- Task to carry out -
Give back exactly the lines of the data below, starting with the line that has "(e.st = 2 → e.pseq" and going on through the line that has "((entryPieces s e).flatMap".

- Stored data entries -
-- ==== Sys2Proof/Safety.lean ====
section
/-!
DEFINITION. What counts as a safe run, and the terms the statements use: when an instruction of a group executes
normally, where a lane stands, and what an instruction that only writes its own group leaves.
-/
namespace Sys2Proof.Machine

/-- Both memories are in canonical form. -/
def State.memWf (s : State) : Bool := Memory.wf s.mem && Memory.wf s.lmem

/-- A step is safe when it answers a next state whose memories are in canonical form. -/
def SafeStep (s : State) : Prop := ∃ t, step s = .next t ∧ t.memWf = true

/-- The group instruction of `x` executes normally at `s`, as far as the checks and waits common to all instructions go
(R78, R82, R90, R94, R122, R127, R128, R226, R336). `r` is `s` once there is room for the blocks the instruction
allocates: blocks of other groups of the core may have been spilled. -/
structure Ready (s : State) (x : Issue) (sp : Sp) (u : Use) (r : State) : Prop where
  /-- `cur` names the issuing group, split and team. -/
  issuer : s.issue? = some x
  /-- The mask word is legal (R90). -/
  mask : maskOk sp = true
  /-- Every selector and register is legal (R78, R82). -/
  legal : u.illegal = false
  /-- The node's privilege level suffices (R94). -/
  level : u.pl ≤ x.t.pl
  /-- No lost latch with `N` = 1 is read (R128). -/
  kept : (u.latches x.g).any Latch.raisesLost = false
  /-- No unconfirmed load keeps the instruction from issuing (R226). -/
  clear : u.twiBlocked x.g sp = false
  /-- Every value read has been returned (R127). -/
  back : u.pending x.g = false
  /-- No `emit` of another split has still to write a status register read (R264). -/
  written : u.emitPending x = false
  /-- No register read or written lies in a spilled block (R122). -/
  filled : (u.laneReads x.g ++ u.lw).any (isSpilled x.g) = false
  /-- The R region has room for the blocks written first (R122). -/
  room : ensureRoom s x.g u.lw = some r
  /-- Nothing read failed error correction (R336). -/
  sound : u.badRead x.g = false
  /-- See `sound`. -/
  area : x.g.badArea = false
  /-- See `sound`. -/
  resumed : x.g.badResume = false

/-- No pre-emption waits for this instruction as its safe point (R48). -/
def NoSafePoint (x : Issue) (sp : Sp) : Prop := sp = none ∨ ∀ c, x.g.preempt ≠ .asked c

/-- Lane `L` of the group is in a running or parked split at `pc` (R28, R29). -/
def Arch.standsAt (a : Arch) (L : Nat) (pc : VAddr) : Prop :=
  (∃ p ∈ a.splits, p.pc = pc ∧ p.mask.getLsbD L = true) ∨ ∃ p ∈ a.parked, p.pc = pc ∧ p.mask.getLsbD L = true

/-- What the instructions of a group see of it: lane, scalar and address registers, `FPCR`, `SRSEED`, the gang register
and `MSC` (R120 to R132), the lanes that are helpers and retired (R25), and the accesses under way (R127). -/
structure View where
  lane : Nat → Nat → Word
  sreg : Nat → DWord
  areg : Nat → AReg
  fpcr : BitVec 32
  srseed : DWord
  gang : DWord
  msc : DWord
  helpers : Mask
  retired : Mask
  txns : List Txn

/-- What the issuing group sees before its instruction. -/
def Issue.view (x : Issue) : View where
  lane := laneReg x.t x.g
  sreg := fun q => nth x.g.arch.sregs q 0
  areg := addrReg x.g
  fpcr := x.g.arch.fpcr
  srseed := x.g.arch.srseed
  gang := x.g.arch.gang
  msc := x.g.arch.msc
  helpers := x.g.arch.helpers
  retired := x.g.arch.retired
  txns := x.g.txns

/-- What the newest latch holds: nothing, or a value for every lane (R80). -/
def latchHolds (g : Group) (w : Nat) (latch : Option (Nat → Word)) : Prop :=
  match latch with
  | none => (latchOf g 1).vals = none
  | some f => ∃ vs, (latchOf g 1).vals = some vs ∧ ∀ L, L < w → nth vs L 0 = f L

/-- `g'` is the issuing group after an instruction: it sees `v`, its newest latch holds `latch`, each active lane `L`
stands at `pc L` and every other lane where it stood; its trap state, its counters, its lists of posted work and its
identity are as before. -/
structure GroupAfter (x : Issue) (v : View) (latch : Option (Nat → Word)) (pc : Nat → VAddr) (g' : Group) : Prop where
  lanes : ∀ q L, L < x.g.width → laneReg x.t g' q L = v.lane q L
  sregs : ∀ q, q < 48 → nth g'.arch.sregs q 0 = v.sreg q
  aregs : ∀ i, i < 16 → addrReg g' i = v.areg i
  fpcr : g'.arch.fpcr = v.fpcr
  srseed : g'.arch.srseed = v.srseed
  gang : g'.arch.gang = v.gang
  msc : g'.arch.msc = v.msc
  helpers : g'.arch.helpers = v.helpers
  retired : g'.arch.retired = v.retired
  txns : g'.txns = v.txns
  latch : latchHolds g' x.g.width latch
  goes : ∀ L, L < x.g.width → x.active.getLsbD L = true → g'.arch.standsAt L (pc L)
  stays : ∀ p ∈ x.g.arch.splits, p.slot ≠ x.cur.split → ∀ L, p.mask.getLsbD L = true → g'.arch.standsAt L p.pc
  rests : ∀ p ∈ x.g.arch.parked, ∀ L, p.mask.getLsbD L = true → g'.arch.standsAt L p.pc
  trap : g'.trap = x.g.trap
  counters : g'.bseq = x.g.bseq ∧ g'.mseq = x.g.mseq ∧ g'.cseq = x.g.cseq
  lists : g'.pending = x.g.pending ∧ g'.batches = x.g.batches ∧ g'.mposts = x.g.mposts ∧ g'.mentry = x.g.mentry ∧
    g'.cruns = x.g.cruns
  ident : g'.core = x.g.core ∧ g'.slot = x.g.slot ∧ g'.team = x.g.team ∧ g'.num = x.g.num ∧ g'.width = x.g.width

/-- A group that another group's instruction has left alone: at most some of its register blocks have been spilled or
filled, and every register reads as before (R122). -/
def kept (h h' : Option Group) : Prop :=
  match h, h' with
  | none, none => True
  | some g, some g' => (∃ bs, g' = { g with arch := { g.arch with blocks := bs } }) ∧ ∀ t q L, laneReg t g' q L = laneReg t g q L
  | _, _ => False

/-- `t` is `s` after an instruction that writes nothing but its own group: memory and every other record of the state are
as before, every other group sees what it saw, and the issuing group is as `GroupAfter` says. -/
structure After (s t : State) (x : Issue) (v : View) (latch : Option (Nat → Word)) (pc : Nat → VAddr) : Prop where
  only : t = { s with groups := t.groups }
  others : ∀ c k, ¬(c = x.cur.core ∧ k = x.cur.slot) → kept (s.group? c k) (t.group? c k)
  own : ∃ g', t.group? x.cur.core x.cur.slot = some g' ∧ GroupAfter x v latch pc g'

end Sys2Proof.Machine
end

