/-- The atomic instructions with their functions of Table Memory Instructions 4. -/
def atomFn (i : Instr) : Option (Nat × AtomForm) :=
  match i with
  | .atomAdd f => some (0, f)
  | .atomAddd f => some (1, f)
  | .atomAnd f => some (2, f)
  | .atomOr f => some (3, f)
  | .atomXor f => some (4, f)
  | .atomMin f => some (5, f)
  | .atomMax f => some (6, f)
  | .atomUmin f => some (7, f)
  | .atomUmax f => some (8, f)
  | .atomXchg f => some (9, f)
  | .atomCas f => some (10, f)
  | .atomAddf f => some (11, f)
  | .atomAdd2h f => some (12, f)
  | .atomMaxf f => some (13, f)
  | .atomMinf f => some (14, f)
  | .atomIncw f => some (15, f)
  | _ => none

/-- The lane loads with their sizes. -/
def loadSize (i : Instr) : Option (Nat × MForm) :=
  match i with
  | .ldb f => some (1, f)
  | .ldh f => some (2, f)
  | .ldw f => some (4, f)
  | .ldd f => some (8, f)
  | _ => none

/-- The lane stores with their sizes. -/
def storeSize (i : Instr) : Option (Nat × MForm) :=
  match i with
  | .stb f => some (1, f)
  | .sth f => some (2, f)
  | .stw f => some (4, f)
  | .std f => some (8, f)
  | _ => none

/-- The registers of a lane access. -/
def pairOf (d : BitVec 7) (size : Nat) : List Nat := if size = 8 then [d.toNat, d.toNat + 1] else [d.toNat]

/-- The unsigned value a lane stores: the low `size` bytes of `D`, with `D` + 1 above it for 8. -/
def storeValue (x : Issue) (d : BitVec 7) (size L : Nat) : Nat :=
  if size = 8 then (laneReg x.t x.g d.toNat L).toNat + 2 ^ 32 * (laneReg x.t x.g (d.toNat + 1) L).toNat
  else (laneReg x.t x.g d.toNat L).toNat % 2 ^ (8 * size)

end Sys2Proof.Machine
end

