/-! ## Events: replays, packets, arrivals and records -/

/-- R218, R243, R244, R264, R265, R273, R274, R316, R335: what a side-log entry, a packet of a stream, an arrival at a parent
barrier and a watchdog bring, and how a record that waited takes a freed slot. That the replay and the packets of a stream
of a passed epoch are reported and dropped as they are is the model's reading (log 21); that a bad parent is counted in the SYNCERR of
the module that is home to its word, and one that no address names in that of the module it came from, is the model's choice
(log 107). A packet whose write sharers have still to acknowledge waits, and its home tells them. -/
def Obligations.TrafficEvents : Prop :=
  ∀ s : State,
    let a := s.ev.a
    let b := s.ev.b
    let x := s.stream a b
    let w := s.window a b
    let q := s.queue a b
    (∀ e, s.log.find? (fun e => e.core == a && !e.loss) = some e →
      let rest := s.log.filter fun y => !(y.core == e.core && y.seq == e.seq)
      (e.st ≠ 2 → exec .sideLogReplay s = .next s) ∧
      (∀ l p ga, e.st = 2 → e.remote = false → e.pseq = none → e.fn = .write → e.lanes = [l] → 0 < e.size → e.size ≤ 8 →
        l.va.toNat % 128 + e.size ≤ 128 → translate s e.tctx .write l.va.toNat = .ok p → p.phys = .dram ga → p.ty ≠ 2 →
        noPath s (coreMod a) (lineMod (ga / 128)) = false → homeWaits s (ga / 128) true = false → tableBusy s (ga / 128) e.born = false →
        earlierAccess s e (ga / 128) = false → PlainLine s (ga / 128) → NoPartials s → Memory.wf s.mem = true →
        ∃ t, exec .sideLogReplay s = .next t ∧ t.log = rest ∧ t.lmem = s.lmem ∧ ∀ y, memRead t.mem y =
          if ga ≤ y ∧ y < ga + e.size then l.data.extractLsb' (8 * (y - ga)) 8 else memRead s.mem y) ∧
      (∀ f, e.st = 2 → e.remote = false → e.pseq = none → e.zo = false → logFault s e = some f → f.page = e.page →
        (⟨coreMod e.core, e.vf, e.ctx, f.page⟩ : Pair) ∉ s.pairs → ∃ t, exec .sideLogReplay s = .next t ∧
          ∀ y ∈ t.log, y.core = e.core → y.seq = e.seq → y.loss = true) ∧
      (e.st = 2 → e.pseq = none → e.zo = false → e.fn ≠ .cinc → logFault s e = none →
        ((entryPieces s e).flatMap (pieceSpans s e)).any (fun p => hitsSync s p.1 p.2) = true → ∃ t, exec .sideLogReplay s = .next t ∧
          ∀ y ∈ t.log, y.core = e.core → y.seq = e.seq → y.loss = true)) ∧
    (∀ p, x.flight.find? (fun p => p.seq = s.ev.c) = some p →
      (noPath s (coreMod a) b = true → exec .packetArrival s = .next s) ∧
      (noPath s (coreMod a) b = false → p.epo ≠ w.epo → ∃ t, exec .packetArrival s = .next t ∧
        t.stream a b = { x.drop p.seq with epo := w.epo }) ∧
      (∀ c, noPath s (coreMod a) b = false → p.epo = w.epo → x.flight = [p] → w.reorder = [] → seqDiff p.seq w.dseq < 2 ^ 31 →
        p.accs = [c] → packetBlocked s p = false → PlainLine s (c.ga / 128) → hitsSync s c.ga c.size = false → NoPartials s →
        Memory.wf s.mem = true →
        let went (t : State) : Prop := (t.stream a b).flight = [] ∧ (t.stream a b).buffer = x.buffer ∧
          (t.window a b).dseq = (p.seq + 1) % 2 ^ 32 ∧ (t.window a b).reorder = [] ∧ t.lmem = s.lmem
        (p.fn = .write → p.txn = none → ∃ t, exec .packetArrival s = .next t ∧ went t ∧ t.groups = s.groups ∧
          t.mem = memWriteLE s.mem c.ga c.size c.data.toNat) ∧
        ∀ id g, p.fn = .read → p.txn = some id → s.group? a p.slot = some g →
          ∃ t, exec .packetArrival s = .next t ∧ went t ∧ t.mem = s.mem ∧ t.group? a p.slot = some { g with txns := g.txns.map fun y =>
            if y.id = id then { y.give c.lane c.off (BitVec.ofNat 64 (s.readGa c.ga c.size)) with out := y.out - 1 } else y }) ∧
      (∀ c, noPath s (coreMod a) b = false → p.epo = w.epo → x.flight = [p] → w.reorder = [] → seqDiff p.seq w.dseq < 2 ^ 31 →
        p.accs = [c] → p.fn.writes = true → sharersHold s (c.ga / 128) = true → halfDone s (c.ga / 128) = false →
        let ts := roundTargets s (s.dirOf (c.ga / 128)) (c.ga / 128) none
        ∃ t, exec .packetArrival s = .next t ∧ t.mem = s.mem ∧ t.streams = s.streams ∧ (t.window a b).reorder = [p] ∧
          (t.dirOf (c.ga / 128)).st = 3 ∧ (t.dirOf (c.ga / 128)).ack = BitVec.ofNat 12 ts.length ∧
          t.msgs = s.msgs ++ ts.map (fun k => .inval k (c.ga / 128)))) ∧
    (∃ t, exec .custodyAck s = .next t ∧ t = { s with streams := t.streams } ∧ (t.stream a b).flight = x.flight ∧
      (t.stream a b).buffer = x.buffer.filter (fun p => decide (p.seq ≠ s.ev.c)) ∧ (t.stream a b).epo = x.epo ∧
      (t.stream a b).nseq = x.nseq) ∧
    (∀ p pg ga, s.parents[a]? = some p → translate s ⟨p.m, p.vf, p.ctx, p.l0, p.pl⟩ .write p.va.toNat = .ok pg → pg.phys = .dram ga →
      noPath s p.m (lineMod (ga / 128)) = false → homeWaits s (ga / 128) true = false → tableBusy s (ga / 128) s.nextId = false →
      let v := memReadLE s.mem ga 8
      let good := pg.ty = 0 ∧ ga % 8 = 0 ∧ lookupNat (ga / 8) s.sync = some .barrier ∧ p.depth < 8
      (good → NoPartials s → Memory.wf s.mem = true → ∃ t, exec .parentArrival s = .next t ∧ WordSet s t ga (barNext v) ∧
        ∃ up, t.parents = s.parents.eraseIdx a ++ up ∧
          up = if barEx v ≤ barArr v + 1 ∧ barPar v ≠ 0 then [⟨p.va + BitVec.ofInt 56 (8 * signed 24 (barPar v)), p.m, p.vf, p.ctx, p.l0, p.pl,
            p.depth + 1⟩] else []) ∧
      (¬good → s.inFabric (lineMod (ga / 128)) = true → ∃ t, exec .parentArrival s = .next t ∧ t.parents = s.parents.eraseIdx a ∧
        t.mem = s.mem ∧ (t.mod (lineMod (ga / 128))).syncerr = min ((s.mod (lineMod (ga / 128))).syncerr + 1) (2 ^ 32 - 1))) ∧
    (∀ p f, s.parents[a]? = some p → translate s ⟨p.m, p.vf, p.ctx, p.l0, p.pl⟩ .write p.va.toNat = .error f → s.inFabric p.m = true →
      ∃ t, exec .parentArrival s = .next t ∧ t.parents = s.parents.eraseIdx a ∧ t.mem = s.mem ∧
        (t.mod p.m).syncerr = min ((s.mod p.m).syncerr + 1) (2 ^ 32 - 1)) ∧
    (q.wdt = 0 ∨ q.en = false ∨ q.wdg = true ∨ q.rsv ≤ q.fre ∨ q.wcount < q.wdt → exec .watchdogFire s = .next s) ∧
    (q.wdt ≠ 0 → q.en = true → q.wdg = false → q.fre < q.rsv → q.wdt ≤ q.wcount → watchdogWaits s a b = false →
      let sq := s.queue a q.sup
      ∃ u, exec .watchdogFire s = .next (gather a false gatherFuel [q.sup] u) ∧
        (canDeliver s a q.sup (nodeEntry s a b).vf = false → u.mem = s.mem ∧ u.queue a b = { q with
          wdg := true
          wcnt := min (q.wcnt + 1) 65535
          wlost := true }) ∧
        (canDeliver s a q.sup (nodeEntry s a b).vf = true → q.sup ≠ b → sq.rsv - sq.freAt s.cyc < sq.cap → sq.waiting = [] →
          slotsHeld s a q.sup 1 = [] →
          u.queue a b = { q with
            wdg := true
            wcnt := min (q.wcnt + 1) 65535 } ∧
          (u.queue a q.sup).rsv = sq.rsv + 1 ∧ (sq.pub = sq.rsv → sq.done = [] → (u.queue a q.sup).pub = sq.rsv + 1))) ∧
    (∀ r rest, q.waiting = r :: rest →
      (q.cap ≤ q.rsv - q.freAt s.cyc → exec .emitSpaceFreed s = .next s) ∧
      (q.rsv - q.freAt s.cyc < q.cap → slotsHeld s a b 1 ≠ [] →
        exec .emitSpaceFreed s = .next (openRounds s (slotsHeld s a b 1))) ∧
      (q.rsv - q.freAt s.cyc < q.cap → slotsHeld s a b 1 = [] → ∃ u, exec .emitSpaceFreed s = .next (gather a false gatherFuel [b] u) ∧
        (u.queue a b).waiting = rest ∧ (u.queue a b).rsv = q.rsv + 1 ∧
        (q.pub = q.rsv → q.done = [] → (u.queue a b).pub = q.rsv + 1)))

- Exercise solution -
      (e.st = 2 → e.pseq = none → e.zo = false → e.fn ≠ .cinc → logFault s e = none →
        ((entryPieces s e).flatMap (pieceSpans s e)).any (fun p => hitsSync s p.1 p.2) = true → ∃ t, exec .sideLogReplay s = .next t ∧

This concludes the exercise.